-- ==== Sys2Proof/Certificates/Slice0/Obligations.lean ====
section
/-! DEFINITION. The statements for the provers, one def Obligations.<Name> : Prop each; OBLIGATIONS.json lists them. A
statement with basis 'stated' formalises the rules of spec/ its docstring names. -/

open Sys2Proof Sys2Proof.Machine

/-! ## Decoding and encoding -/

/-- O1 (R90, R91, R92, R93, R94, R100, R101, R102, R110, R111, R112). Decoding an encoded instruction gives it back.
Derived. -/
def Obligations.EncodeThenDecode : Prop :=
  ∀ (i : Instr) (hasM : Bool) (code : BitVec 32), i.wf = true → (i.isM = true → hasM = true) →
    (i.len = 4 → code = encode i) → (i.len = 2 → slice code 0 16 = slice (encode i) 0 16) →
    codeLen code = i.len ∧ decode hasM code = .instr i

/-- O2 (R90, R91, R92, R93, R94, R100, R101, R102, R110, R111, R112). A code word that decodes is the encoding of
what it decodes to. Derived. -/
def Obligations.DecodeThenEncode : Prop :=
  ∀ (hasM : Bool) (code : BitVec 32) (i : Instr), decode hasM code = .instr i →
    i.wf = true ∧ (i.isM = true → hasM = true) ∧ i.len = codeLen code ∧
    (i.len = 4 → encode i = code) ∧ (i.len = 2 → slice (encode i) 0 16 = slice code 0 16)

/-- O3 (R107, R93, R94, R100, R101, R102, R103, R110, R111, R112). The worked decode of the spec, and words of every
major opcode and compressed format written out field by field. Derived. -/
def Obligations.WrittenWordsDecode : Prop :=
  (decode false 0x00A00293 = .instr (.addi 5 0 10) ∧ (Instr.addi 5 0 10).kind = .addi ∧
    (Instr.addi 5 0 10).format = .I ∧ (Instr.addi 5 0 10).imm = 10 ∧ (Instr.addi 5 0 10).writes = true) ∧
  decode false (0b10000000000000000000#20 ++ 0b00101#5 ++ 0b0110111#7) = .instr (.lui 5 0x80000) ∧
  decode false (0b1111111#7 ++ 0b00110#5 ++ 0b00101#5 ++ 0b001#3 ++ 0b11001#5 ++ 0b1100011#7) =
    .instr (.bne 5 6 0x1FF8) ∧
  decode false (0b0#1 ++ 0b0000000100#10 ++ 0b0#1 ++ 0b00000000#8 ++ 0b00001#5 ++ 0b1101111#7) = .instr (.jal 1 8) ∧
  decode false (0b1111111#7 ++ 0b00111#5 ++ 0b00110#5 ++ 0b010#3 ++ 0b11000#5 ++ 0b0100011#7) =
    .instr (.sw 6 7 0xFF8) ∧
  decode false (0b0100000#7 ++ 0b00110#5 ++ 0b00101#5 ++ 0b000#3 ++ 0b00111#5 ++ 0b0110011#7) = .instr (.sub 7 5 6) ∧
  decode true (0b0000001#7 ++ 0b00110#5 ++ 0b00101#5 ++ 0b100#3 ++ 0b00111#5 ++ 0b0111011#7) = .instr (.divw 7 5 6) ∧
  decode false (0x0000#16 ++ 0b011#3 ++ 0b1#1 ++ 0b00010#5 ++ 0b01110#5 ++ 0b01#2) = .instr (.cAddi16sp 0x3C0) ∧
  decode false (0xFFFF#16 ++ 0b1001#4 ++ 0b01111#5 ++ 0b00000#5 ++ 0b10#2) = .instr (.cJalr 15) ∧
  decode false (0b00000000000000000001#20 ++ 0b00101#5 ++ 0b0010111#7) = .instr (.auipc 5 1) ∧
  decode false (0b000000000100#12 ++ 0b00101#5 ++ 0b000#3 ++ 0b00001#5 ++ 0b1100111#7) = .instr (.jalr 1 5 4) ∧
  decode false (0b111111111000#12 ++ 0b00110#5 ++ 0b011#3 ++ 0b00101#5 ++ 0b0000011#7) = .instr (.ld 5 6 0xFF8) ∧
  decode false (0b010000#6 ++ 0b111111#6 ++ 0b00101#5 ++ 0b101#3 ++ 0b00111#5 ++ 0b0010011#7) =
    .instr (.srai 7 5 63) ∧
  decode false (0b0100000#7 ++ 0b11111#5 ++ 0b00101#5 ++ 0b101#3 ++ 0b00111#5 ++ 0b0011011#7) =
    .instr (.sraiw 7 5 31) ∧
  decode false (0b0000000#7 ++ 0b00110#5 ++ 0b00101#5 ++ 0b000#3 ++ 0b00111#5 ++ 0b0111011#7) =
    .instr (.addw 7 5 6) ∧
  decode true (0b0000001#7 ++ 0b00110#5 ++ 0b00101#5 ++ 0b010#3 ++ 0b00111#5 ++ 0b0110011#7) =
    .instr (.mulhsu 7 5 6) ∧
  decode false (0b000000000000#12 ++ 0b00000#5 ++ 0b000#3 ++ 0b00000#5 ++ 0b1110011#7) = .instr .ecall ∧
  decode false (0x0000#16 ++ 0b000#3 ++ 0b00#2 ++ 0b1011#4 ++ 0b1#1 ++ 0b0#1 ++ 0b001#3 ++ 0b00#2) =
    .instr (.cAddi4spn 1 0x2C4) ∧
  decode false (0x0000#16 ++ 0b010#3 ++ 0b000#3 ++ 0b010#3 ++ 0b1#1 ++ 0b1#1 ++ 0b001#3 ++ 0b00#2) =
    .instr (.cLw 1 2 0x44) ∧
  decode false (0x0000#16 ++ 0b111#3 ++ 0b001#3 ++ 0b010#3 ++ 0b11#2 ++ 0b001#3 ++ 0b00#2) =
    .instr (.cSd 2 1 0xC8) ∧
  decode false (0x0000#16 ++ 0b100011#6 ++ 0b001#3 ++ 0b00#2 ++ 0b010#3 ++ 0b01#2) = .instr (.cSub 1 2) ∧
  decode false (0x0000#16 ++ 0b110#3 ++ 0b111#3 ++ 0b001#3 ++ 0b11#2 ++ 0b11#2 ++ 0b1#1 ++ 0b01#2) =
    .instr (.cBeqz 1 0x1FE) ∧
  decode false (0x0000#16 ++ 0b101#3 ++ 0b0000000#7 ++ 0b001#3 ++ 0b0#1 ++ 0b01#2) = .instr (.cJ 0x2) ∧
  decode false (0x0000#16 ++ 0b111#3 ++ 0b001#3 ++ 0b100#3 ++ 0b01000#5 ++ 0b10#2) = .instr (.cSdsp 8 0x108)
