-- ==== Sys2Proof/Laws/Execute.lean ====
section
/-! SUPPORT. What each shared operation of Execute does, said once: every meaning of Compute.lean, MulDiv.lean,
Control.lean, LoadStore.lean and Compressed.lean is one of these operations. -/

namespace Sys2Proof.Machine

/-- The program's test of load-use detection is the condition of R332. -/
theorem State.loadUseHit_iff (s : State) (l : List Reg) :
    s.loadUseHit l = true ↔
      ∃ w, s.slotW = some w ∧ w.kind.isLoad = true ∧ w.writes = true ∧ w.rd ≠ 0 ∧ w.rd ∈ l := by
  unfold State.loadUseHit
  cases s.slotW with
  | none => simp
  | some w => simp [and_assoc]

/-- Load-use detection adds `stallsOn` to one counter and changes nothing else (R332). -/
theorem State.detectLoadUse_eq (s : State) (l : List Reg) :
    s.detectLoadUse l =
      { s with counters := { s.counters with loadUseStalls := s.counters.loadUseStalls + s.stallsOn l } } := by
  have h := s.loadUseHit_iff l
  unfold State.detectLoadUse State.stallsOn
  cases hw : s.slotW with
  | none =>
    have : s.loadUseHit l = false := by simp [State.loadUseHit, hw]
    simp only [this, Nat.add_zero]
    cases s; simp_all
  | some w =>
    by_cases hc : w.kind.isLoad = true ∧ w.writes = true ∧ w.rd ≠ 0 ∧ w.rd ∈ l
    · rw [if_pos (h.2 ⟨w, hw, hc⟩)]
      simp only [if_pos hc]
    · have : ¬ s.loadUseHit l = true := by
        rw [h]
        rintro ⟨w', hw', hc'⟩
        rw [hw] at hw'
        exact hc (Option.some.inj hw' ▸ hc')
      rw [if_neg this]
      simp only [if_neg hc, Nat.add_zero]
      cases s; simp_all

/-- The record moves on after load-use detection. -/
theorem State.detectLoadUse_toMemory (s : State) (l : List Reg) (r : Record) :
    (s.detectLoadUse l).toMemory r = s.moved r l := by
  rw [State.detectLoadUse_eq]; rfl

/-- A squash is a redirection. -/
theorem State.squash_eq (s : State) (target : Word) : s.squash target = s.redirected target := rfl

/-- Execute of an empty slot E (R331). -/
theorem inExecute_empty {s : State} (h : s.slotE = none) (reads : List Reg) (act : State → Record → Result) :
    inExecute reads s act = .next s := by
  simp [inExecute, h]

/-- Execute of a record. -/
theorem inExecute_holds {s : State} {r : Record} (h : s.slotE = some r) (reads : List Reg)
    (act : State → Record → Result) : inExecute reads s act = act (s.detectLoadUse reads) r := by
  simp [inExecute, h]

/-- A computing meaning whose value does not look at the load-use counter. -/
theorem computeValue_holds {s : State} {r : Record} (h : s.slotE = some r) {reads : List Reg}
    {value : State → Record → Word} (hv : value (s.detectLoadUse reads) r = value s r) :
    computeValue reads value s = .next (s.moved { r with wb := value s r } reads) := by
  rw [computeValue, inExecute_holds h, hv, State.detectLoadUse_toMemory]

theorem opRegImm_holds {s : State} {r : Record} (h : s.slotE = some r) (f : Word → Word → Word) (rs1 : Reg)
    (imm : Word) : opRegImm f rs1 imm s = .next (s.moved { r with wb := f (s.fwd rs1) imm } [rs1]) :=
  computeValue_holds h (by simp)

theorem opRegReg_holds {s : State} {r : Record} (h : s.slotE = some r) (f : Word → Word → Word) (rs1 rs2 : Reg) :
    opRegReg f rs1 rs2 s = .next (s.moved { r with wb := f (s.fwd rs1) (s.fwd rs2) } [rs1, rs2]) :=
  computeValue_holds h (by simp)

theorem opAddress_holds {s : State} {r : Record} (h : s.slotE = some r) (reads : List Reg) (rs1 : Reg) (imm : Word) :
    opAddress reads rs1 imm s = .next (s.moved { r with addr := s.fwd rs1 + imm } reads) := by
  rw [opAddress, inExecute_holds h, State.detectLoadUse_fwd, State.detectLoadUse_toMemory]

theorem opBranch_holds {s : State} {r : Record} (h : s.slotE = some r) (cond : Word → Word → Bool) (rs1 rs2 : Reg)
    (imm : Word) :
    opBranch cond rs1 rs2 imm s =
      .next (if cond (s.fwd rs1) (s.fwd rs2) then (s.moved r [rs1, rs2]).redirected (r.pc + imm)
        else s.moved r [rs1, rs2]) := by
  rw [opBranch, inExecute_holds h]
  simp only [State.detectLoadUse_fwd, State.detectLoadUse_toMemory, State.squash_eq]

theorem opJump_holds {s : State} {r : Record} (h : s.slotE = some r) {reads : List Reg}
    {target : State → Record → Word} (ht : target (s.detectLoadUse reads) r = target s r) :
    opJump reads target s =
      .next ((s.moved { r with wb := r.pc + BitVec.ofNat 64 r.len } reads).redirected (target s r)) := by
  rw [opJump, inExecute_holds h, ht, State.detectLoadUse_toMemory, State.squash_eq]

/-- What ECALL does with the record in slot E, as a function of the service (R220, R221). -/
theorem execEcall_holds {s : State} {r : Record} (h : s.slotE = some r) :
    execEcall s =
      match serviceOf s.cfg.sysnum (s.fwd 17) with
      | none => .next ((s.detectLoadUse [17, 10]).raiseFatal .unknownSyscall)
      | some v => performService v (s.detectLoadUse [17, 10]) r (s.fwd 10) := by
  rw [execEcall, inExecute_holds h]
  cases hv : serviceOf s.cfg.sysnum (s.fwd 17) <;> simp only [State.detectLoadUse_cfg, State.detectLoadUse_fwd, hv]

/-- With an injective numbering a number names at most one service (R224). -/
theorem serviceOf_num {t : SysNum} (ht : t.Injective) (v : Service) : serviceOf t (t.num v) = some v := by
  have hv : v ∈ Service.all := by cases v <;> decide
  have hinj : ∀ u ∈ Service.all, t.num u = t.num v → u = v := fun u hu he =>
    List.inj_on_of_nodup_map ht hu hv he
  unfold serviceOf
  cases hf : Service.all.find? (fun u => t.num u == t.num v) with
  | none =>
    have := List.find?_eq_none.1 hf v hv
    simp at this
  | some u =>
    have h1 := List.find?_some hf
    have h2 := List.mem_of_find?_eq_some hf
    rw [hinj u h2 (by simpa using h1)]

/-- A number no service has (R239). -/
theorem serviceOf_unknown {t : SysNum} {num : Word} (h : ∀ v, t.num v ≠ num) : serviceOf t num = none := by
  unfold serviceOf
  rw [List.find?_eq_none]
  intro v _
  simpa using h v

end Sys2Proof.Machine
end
=======
THE TASK:
Return nothing but the lines from the top of the records above through the line that has "and encoding -/". Keep each one exact.

SOLUTION BELOW:
-- ==== Sys2Proof/Certificates/Slice0/Obligations.lean ====
section
/-! DEFINITION. The statements for the provers, one def Obligations.<Name> : Prop each; OBLIGATIONS.json lists them. A
statement with basis 'stated' formalises the rules of spec/ its docstring names. -/

open Sys2Proof Sys2Proof.Machine

/-! ## Decoding and encoding -/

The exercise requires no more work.